Work on impactful, customer-facing features powered by machine learning
Help shape our AI-first engineering culture
Enjoy autonomy and ownership over your domain with the support of an exceptional engineering team
Competitive salary, equity, and benefits in a high-growth, mission-driven company
Interview Accommodations
SQUIRE is committed to working with and providing reasonable assistance to individuals with physical and mental disabilities.
If you are an individual with a disability requiring an accommodation to apply for an open position, please email your request to *** and someone on our team will respond to your request.
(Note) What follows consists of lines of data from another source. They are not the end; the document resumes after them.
/-- A PERF setting of a powered-down cluster core wakes its island and stays TAKEN until it is up (R22, R250). -/
def onCore (op : Nat) (run : List Word → State → Reply) (via : Via) (args : List Word) (s : State) :
    Host.Outcome State Fault Refusal :=
  if accepts op via args s ∧ arg args 0 ≤ 7 ∧ !coreUp s (coreOf (arg args 0)) then
    .next (hold (op, via, args)
      (s.modSys fun y => { y with clWaking := y.clWaking ||| (1#4 <<< (arg args 0 - 4)) }))
  else hostCommand op run via args s

/-- `PERF_SET_CTL` (R387). -/
def execPerfSetCtl := onCore 0x0A01 runPerfSetCtl
/-- `PERF_SELECT` (R384). -/
def execPerfSelect := onCore 0x0A02 runPerfSelect
/-- `PERF_READ` (R274): it follows what is held for the same core (R245). -/
def execPerfRead (via : Via) (args : List Word) (s : State) : Host.Outcome State Fault Refusal :=
  if accepts 0x0A03 via args s ∧ 4 ≤ arg args 0 ∧ arg args 0 ≤ 7 ∧ behind (0x0A03, via, args) s then
    .next (hold (0x0A03, via, args) s)
  else hostCommand 0x0A03 runPerfRead via args s

/-- A tag record (R385): a compressed instruction, which does not end in two ones, occupies the lower half of its word. -/
def tagBytes (t : TagSeen) : List Byte :=
  let ins := if t.ins.toNat % 4 = 3 then t.ins.toNat else t.ins.toNat % 65536
  bytesOf 4 t.pc.toNat ++ bytesOf 4 ins ++ bytesOf 4 t.cycle
    ++ (tabulate 4 fun k => bytesOf 1 (min 255 (t.stages.getD k.val 0))).flatten

/-- The interval to the next tag (R385): drawn from 0.5 to 1.5 times the mean; the draw is a free value. -/
def tagGap (mean k : Nat) : Nat :=
  (mean + 1) / 2 + Config.freeValue k % (3 * mean / 2 - (mean + 1) / 2 + 1)

/-- The tags taken among `left` retired instructions (R385), the first of which comes after `gap` of them: those taken, the
interval that remains and the draws made. -/
def takeTags (mean : Nat) : List TagSeen → Nat → Nat → Nat → List TagSeen × Nat × Nat
  | [], left, gap, f => ([], gap - left, f)
  | t :: ts, left, gap, f =>
    if left < gap then ([], gap - left, f)
    else
      let r := takeTags mean ts (left - gap) (tagGap mean f) (f + 1)
      (t :: r.1, r.2)

/-- Bytes of a dump record (R386). -/
def dumpRecord (p : PerfCore) (cycles : Nat) (tags : List TagSeen) : List Byte :=
  let kept := tags.take 64
  let len := 80 + 16 * kept.length
  bytesOf 2 len ++ bytesOf 1 kept.length ++ bytesOf 1 (tags.length - 64) ++ bytesOf 4 p.dumpSeq ++ bytesOf 8 cycles
    ++ p.ctr.toList.flatMap (fun v => bytesOf 8 v.toNat) ++ kept.flatMap tagBytes

/-- Two stretches of a ring share a byte. -/
def overlaps (a la b lb : Nat) : Bool := decide (a < b + lb ∧ b < a + la)

/-- Append a dump record to the ring of 64 KiB (R386): one that does not fit before the end starts again at byte 16. -/
def pushDump (r : List Byte) (p : PerfCore) : PerfCore :=
  let wrap := decide (65536 < p.offset + r.length)
  let at' := if wrap then 16 else p.offset
  { p with
    ring := p.ring.filter (fun q => !overlaps q.1 q.2.length at' r.length) ++ [(at', r)]
    offset := at' + r.length, wraps := if wrap then p.wraps + 1 else p.wraps, dumpSeq := p.dumpSeq + 1 }

/-- What one event added up to a dump boundary (R384): its own count as the row gives it, or what the model counts itself. -/
def dumpCount (counts : List Nat) (spent : Spent) (tags : Nat) (p : PerfCore) (k : Fin 8) : Nat :=
  if p.sel[k] = 0 then 0
  else if p.sel[k] = 0x02 then spent.retired - p.ahead[k]
  else if p.sel[k] = 0x11 then tags - p.ahead[k]
  else if counted p.sel[k] then 0
  else counts.getD k.val 0 - p.ahead[k]

/-- Settings that wait for the dump boundary take effect (R387); tagging that begins draws its first interval (R385). -/
def dumpBoundary (f : Nat) (p : PerfCore) : PerfCore := match p.next with
  | some (en, tag, mean, period) =>
    { p with en := en, tag := tag, mean := mean, period := period, next := none
             tagIn := if tag && !p.tag then tagGap mean f else p.tagIn }
  | none => p
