/-- HOLD within 500 ns of a rise (R205): a RELEASED pour commits before HOLD takes effect. -/
def goHold (cause : Nat) (s : State) : State :=
  enterHold cause (if s.pour.rise && s.pour.lowKnown && lowFits s.pour && decide (s.pour.state = .released) then commit s
    else s)

/-! ### POUR commands -/

/-- `POUR_OPEN` (R196). -/
def runPourOpen (a : List Word) (s : State) : Reply :=
  checked [need (decide (arg a 0 ≠ 0)), if s.pour.state = .idle then none else some 0x10] s <|
    done (s.modPour fun p =>
      { p with state := .opened, id := argW a 0, entries := [], fail := 255, profile := false })

/-- The identifier and state checks of the POUR commands (R197, R270): with no pour open there is none to compare. -/
def pourIs (s : State) (id : Word) (ok : PourState → Bool) : Option Nat :=
  if s.pour.state = .idle then some 0x30
  else first [need (decide (s.pour.id = id)), allow (ok s.pour.state)]

/-- `POUR_ADD` (R197). -/
def runPourAdd (a : List Word) (s : State) : Reply :=
  let c := arg a 2
  let args := tabulate 27 (fun k => argW a (3 + k.val)) |>.take c
  checked [entryCheck (arg a 1) c args s, pourIs s (argW a 0) (fun st => decide (st = .opened)),
           if s.pour.entries.length < 64 then none else some 0x22] s <|
    doneWith [word s.pour.entries.length]
      (s.modPour fun p => { p with entries := p.entries ++ [{ op := argW a 1, args := args }] })

/-- `POUR_PREPARE` (R199): an invalid entry ends the pour without any pull; otherwise the pour validates until its
pull begins, and the command waits for it. -/
def runPourPrepare (via : Via) (a : List Word) (s : State) : Reply :=
  checked [pourIs s (argW a 0) (fun st => decide (st = .opened))] s <|
    let s := s.modPour fun p => { p with state := .validating }
    let bad := validate 0 s.pour.entries s
    let s := s.modPour fun p => { p with entries := markValid bad p.entries }
    match bad with
    | some (k, c) => .now 0x50 [word k, word c] (pourEnd 0x50 false (s.modPour fun p => { p with fail := k }))
    | none => .later (s.modPour fun p => { p with prepVia := some via })

/-- An abort acts: OPEN or PREPARED, or RELEASED while the line is still low (R203). -/
def abortable (p : Pour) : Bool := match p.state with
  | .opened | .prepared => true
  | .released => !p.tick
  | _ => false

/-- `POUR_ABORT` (R203, R270). ARG0 0x0000 matches a VSEL profile in progress, whose identifier it is, and aborts it: R202 bars
0x0000 through the register alone (DESIGN CHOICE, log entry 69). -/
def runPourAbort (a : List Word) (s : State) : Reply :=
  checked [pourIs s (argW a 0) (fun _ => abortable s.pour)] s <| done (pourAbort s)

/-! ### Profile commands -/

/-- Words of ARG0 of `SYS_SET_PROFILE` (R260). -/
def wordsProfile (a : List Word) : Option Nat :=
  first [rng 0 3 (arg a 0 / 256), need (decide (field (argW a 0) 3 5 = 0))]
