-- ==== Sys2Proof/Machine/Mailbox.lean ====
section
/-! DEFINITION. The host mailboxes and the internal mailboxes (R239 to R252). -/

namespace Sys2Proof.Machine

/-- Argument words written from `ARG0` up; words beyond the thirtieth are not arguments (R239). -/
def setArgs (args : List Word) (m : Mailbox) : Mailbox :=
  { m with args := vec fun k => args.getD k.val m.args[k] }

/-- The doorbell of an EMPTY mailbox rings (R240): PENDING, the value written is the opcode. -/
def ring (n : Fin 4) (op : Word) (s : State) : State :=
  if s.mbx[n].state = .empty then
    { s.modMbx n (fun m => { m with state := .pending, accept := 0, opcode := op }) with bells := s.bells ++ [n] }
  else s

/-- `DOORBELL` (R217, R240, R241): the words of an access from `MBXn_CMD`; with the mailbox full the whole access is
rejected. -/
def execDoorbell (n : Fin 4) (op : Word) (args : List Word) (s : State) : Host.Outcome State Fault Refusal :=
  .next (if s.powered && decide (s.mbx[n].state = .empty) then ring n op (s.modMbx n (setArgs args)) else s)

/-- A write of `MBXn_RELEASE` (R242, R247): a READY mailbox becomes EMPTY. -/
def release (n : Fin 4) (s : State) : State :=
  if s.mbx[n].state = .ready then
    s.modMbx n fun m => { m with state := .empty, accept := 0, code := 0, res := [] }
  else s

/-- `MBX_RELEASE` (R242). -/
def execMbxRelease (n : Fin 4) (s : State) : Host.Outcome State Fault Refusal :=
  .next (if s.powered then release n s else s)

/-- A result word read before READY sets EARLY (R246). -/
def readEarly (n : Fin 4) (s : State) : State :=
  if s.mbx[n].state = .ready then s else s.modMbx n fun m => { m with early := true }

/-- `EARLY_READ` (R246). -/
def execEarlyRead (n : Fin 4) (_k : Fin 30) (s : State) : Host.Outcome State Fault Refusal :=
  .next (if s.powered then readEarly n s else s)

/-- C0 takes the mailbox whose doorbell rang first (R244, R245): refused at once with its code, or RUN, or QUEUED behind
an earlier command of the same core or while that core restarts (R251). -/
def take (n : Fin 4) (s : State) : State :=
  let s := { s with bells := s.bells.drop 1 }
  let m := s.mbx[n]
  match gate m.opcode.toNat s with
  | some code =>
    s.modMbx n fun m =>
      { m with state := .ready, accept := 3, seq := m.seq + 1, code := code % 256, res := [], answer := none }
  | none =>
    let c := mbxCore s n
    let busy := (s.taken.any fun k => decide (mbxCore s k = c)) || !ownerUp m.opcode.toNat m.args.toList s
    { s.modMbx n (fun m =>
        { m with state := .taken, accept := if busy then 2 else 1, seq := m.seq + 1, answer := none }) with
      taken := s.taken ++ [n] }

/-- `COMMAND_TAKE` (R244): none is taken in HOLD or while C0 restarts, and only in the order rung (R245). The command is taken
in a new sampling period (log entry 48). -/
def execCommandTake (n : Fin 4) (s : State) : Host.Outcome State Fault Refusal :=
  .next (if s.powered && decide (s.sys.st ≠ .hold) && c0Up s && decide (s.bells.head? = some n)
      && decide (s.mbx[n].state = .pending) then take n (newPeriod s) else s)

/-- `RESULT_POST` (R242, R246): the answer the owning core has produced is posted. -/
def execResultPost (n : Fin 4) (s : State) : Host.Outcome State Fault Refusal :=
  match s.mbx[n].answer with
  | none => .next s
  | some a =>
    .next (if s.powered && decide (s.sys.st ≠ .hold) && c0Up s && decide (s.mbx[n].state = .taken ∧ s.mbx[n].accept ≠ 2)
      then post n a s else s)

/-- The host tag of a message that serves the command of a mailbox (R249): bit 15, the mailbox and the number of its taking
(DESIGN CHOICE, log entry 30); 0 without one. -/
def hostTag (s : State) : Option (Fin 4) → Word
  | none => 0
  | some n => word (0x8000 + 256 * n.val + s.mbx[n].seq.toNat)

/-- The host mailbox a tag links to (R249, R251), while the command it served still stands in it. -/
def tagged (s : State) (tag : Word) : Option (Fin 4) := (indices 4).find? fun n => decide (hostTag s (some n) = tag)

/-- A core's message reaches its inbound mailbox (R249): the ninth unread one overwrites the oldest. -/
def deliverMsg (m : BoxMsg) (b : CoreBox) : CoreBox := match b.msgs with
  | [] => { b with msgs := [m] }
  | old :: rest =>
    if b.msgs.length < 8 then { b with msgs := b.msgs ++ [m] }
    else { msgs := rest ++ [m], collision := true, lostSeqs := b.lostSeqs ++ [old.seq.toNat] }

/-- The message a delivery would overwrite (R249, R251). -/
def overwritten (b : CoreBox) : Option BoxMsg := if b.msgs.length < 8 then none else b.msgs.head?

/-- A core of a cluster whose island is powered down (R20). -/
def islandOff (s : State) (c : Fin 8) : Bool := decide (4 ≤ c.val) && !s.sys.clOn.getLsbD (c.val - 4)

/-- `INTERNAL_MAILBOX_MESSAGE` (R23, R249 to R251): an access to a powered-down island is never queued and raises an access
fault on the sending core. A message takes its sender's next number. An overwritten message is reported, and the host command it served completes with INTERNAL. -/
def execInternalMailboxMessage (dst : Fin 8) (m : IntMsg) (s : State) : Host.Outcome State Fault Refusal :=
  if !s.powered || !s.sys.cores.getLsbD m.sender.val then .next s
  else if islandOff s dst then
    .next (perfCount m.sender 0x10 1 (s.modSys fun y => { y with accessFault := y.accessFault ++ [(m.sender.val, dst.val)] }))
  else
    let seq := s.sys.boxSeq[m.sender] + 1
    let lost := overwritten s.boxes[dst]
    let msg : BoxMsg := { sender := m.sender, seq := seq, tag := hostTag s m.host, words := m.words }
    let s := { s.modSys (fun y => { y with boxSeq := y.boxSeq.set m.sender seq }) with
      boxes := s.boxes.set dst (deliverMsg msg s.boxes[dst]) }
    let s := perfCount dst 0x0E 1 s
    .next (match lost with
      | none => s
      | some o =>
        let s := perfCount dst 0x0F 1 (alertRec (event .boxCollision [dst.val, o.sender.val, o.seq.toNat]) 3 0xA 7 0xFF 0 s)
        match tagged s o.tag with
        | none => s
        | some n => postLost n s)

end Sys2Proof.Machine
end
Equal Employment Opportunity
SQUIRE provides equal employment opportunities to all employees and applicants for employment and prohibits discrimination and harassment of any type without regard to race, color, religion, age, sex, national origin, disability status, genetics, protected veteran status, sexual orientation, gender identity or expression, or any other characteristic protected by federal, state or local laws.
This applies to all terms and conditions of employment, including recruiting, hiring, placement, promotion, termination, layoff, recall, transfer, leaves of absence, compensation, and training.
Pay Transparency Nondiscrimination Provision
SQUIRE will not discharge or in any other manner discriminate against employees or applicants because they have inquired about, discussed, or disclosed their own pay or the pay of another employee or applicant.
However, employees who have access to the compensation information of other employees or applicants as a part of their essential job functions cannot disclose the pay of other employees or applicants to individuals who do not otherwise have access to compensation information, unless the disclosure is
- in response to a formal complaint or charge,
- in furtherance of an investigation, proceeding, hearing, or action, including an investigation conducted by the employer, or
- consistent with the contractor's legal duty to furnish information.